The turnaround effort — fueled by a $4.3 million federal grant; and centered around a rigorous college-prep curriculum, the International Baccalaureate or “IB” — is still a work in progress.

District officials reported an 84 percent graduation rate to the state for Rainier Beach last year, KPLU has learned. If the state officially confirms those numbers next spring, that would mean the school’s graduation rate will have rebounded more than 30 points in just four years.

Two of my favorite parts are teacher/IB mentor Colin Pierce and Jocelyn Alexander Shaw "Shawshank," a no-excuses teacher from Chicago Public Schools who, if the work is not done, lets the students know her disappointment.

I especially liked Pierce's dogging one student and saying that he believed more in the student than the student believed in himself.  

Reporter Kyle Stokes put in the time to get to know this school.

I visited Rainier Beach more than 40 times during the 2014-15 school year, and I can attest the work is not over. Getting students to show up regularly and on-time, especially during first period, has been a challenge. Students who have embraced the more rigorous curriculum have found it difficult to keep up with the added workload. Some teachers have admitted to being soft on deadlines for even important assignments.

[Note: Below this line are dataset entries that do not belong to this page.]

-- ==== Sys2Proof/Laws/Plane.lean ====
section
/-! SUPPORT. Bit planes: what `get` reads after `set`, `ofWindow` and `mergeOn`, and that a plane is its bits. -/

namespace Sys2Proof.Machine

theorem rowBits_lt (n : Nat) (f : Nat → Bool) : rowBits n f < 2 ^ n := by
  induction n with
  | zero => simp [rowBits]
  | succ n ih =>
    rw [rowBits]
    refine Nat.or_lt_two_pow (Nat.lt_trans ih (Nat.pow_lt_pow_right (by omega) (by omega))) ?_
    rw [Nat.shiftLeft_eq, Nat.pow_succ, Nat.mul_comm]
    have : (f n).toNat ≤ 1 := Bool.toNat_le (f n)
    have h2 : 0 < 2 ^ n := Nat.two_pow_pos n
    exact Nat.mul_lt_mul_of_le_of_lt' (Nat.le_refl _) (by omega) h2

theorem testBit_bool_shiftLeft (b : Bool) (n i : Nat) : (b.toNat <<< n).testBit i = (decide (i = n) && b) := by
  rw [Nat.testBit_shiftLeft]
  by_cases h : i = n
  · subst h; cases b <;> simp
  · by_cases hlt : n ≤ i
    · obtain ⟨k, hk⟩ : ∃ k, i - n = k + 1 := ⟨i - n - 1, by omega⟩
      cases b <;> simp [h, hk, Nat.testBit_succ]
    · simp [h, hlt]

theorem rowBits_testBit (n : Nat) (f : Nat → Bool) (i : Nat) : (rowBits n f).testBit i = (decide (i < n) && f i) := by
  induction n with
  | zero => simp [rowBits]
  | succ n ih =>
    rw [rowBits, Nat.testBit_or, ih, testBit_bool_shiftLeft]
    by_cases h : i = n
    · subst h; simp
    · simp only [h, decide_false, Bool.false_and, Bool.or_false]
      congr 1
      simp; omega

theorem gridBits_testBit (h w : Nat) (f : Nat → Nat → Bool) (x y : Nat) (hw : w ≤ 256) (hx : x < 256) :
    (gridBits h w f).testBit (256 * y + x) = (decide (y < h) && (decide (x < w) && f x y)) := by
  induction h with
  | zero => simp [gridBits]
  | succ h ih =>
    rw [gridBits, Nat.testBit_or, ih, Nat.testBit_shiftLeft, rowBits_testBit]
    rcases Nat.lt_trichotomy y h with hlt | rfl | hgt
    · simp [hlt, show ¬ 256 * h ≤ 256 * y + x by omega, show y < h + 1 by omega]
    · simp
    · have h1 : ¬ (256 * y + x - 256 * h < w) := by omega
      simp [h1, show ¬ y < h by omega, show ¬ y < h + 1 by omega]

/-- Each bit of a plane built from a function (`Plane.ofWindow`). -/
theorem Plane.get_ofWindow (w h : Nat) (f : Nat → Nat → Bool) (x y : Nat) :
    Plane.get (Plane.ofWindow w h f) x y = (decide (x < w ∧ y < h ∧ x < 256 ∧ y < 256) && f x y) := by
  unfold Plane.get Plane.ofWindow
  by_cases hx : x < 256
  · rw [BitVec.getLsbD_ofNat, gridBits_testBit _ _ _ _ _ (Nat.min_le_right _ _) hx]
    by_cases hy : y < 256
    · rw [show decide (y < min h 256) = decide (y < h) by simp; omega,
        show decide (x < min w 256) = decide (x < w) by simp; omega]
      simp [hx, hy, show 256 * y + x < 65536 by omega, ← Bool.and_assoc, Bool.and_comm]
    · simp [hx, hy, show ¬ 256 * y + x < 65536 by omega]
  · simp [hx]

theorem Plane.one_shiftLeft_getLsbD (n i : Nat) : (1#65536 <<< n).getLsbD i = (decide (i = n) && decide (n < 65536)) := by
  rw [BitVec.getLsbD_shiftLeft, BitVec.getLsbD_one]
  by_cases h : i = n
  · subst h; simp
  · simp only [h, decide_false, Bool.false_and]
    by_cases h1 : i < n
    · simp [h1]
    · simp [show i - n ≠ 0 by omega]

/-- Each bit of a plane after one bit is set. -/
theorem Plane.get_set (p : Plane) (x y : Nat) (b : Bool) (x' y' : Nat) :
    Plane.get (Plane.set p x y b) x' y' = if x < 256 ∧ y < 256 ∧ x' = x ∧ y' = y then b else Plane.get p x' y' := by
  unfold Plane.set Plane.get
  by_cases hxy : x < 256 ∧ y < 256
  · simp only [hxy, and_self, if_true, true_and]
    by_cases hx' : x' < 256
    · have hiff : (256 * y' + x' = 256 * y + x) ↔ (x' = x ∧ y' = y) := by omega
      have hlt : 256 * y + x < 65536 := by omega
      by_cases h : x' = x ∧ y' = y
      · obtain ⟨rfl, rfl⟩ := h
        cases b <;> simp [hx', hlt]
      · have hne : ¬ 256 * y' + x' = 256 * y + x := fun e => h (hiff.1 e)
        cases b
        · simp only [hx', h, decide_true, Bool.true_and, if_false, Bool.false_eq_true, BitVec.getLsbD_and, BitVec.getLsbD_not,
            Plane.one_shiftLeft_getLsbD, hne, decide_false, Bool.false_and, Bool.not_false, Bool.and_true]
          by_cases hl : 256 * y' + x' < 65536
          · simp [hl]
          · simp [hl, BitVec.getLsbD_of_ge p _ (Nat.le_of_not_lt hl)]
        · simp only [hx', h, decide_true, Bool.true_and, if_false, if_true, BitVec.getLsbD_or,
            Plane.one_shiftLeft_getLsbD, hne, decide_false, Bool.false_and, Bool.or_false]
    · simp [hx', show ¬ (x' = x ∧ y' = y) by omega]
  · rw [if_neg hxy, if_neg (by omega)]

/-- Each bit of a merged plane: the new value where the window has the cell and `sel` chooses it. -/
theorem Plane.get_mergeOn (p : Plane) (w h : Nat) (sel f : Nat → Nat → Bool) (x y : Nat) :
    Plane.get (Plane.mergeOn p w h sel f) x y =
      if (x < w ∧ y < h ∧ x < 256 ∧ y < 256) ∧ sel x y = true then f x y else Plane.get p x y := by
  have hand : ∀ a b : Plane, Plane.get (a &&& b) x y = (Plane.get a x y && Plane.get b x y) := fun a b => by
    simp only [Plane.get, BitVec.getLsbD_and]; cases decide (x < 256) <;> simp
  have hor : ∀ a b : Plane, Plane.get (a ||| b) x y = (Plane.get a x y || Plane.get b x y) := fun a b => by
    simp only [Plane.get, BitVec.getLsbD_or]; cases decide (x < 256) <;> simp
  by_cases hin : x < 256 ∧ y < 256
  · have hnot : ∀ a : Plane, Plane.get (~~~a) x y = !Plane.get a x y := fun a => by
      simp [Plane.get, hin.1, show 256 * y + x < 65536 by omega]
    rw [Plane.mergeOn, hor, hand, hnot, Plane.get_ofWindow, Plane.get_ofWindow]
    by_cases hw : x < w ∧ y < h
    · cases sel x y <;> simp [hw, hin]
    · have hd : decide (x < w ∧ y < h ∧ x < 256 ∧ y < 256) = false := by simp; omega
      rw [hd, if_neg (by omega)]
      simp
  · have hout : ∀ a : Plane, Plane.get a x y = false := fun a => by
      by_cases hx : x < 256
      · simp [Plane.get, BitVec.getLsbD_of_ge a (256 * y + x) (by omega)]
      · simp [Plane.get, hx]
    rw [hout, hout, if_neg (by omega)]

/-- A plane bit outside the 256 × 256 grid reads 0. -/
theorem Plane.get_of_outside (p : Plane) (x y : Nat) (h : ¬ (x < 256 ∧ y < 256)) : Plane.get p x y = false := by
  by_cases hx : x < 256
  · simp [Plane.get, BitVec.getLsbD_of_ge p (256 * y + x) (by omega)]
  · simp [Plane.get, hx]

theorem Plane.get_zero (x y : Nat) : Plane.get 0#65536 x y = false := by simp [Plane.get]

/-- A plane is its bits. -/
theorem Plane.ext (p q : Plane) (h : ∀ x y, x < 256 → y < 256 → Plane.get p x y = Plane.get q x y) : p = q := by
  refine BitVec.eq_of_getLsbD_eq fun i hi => ?_
  have := h (i % 256) (i / 256) (Nat.mod_lt _ (by omega)) (by omega)
  simpa [Plane.get, Nat.mod_lt i (show 0 < 256 by omega), Nat.div_add_mod] using this

/-! ### Cells of the state -/

theorem State.setcell_cell_get (s : State) (x y code : Nat) (hc : code ≠ 0) (x' y' : Nat) :
    Plane.get (s.setcell x y code).dplane x' y' =
        (if x < 256 ∧ y < 256 ∧ x' = x ∧ y' = y then true else Plane.get s.dplane x' y') ∧
      Plane.get (s.setcell x y code).vplane x' y' =
        (if x < 256 ∧ y < 256 ∧ x' = x ∧ y' = y then code == 2 else Plane.get s.vplane x' y') := by
  rw [State.setcell, if_neg hc]
  exact ⟨Plane.get_set _ _ _ _ _ _, Plane.get_set _ _ _ _ _ _⟩

theorem allCells_iff (w h : Nat) (f : Nat → Nat → Bool) :
    allCells w h f = true ↔ ∀ x y, x < w → y < h → f x y = true := by
  simp only [allCells, List.all_eq_true, List.mem_range]
  exact ⟨fun h x y hx hy => h y hy x hx, fun h y hy x hx => h x y hx hy⟩

theorem allCells_congr {w h : Nat} {f g : Nat → Nat → Bool} (e : ∀ x y, x < w → y < h → f x y = g x y) :
    allCells w h f = allCells w h g := by
  rw [Bool.eq_iff_iff, allCells_iff, allCells_iff]
  exact ⟨fun a x y hx hy => e x y hx hy ▸ a x y hx hy, fun a x y hx hy => (e x y hx hy).symm ▸ a x y hx hy⟩

theorem countCells_congr {w h : Nat} {f g : Nat → Nat → Bool} (e : ∀ x y, x < w → y < h → f x y = g x y) :
    countCells w h f = countCells w h g := by
  unfold countCells
  congr 1
  refine List.map_congr_left fun y hy => List.countP_congr fun x hx => ?_
  rw [e x y (List.mem_range.1 hx) (List.mem_range.1 hy)]

end Sys2Proof.Machine
end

It's fine reporting and it's proof that yes, believing in students, supporting students and giving them the rigor that will push them onto better things is possible. 

Comments

Anonymous said…
I don't know what middle schools feed RB; that's where it has to improve so kids can hit the ground running on day one of high school.

George Washington
Anonymous said…
So here's a suggestion for a willing middle school: the IB Middle Years Programme.

http://www.ibo.org/programmes/middle-years-programme/

David Edelman
Charlie Mas said…
The Rainier Beach assignment area and the Aki Kurose assignment area are identical except for two variations: The MLK elementary attendance area is part of the RBHS area, but not the Aki Kurose area, and the Van Asselt elementary attendance area is in the Aki Kurose area, but not the area for RBHS.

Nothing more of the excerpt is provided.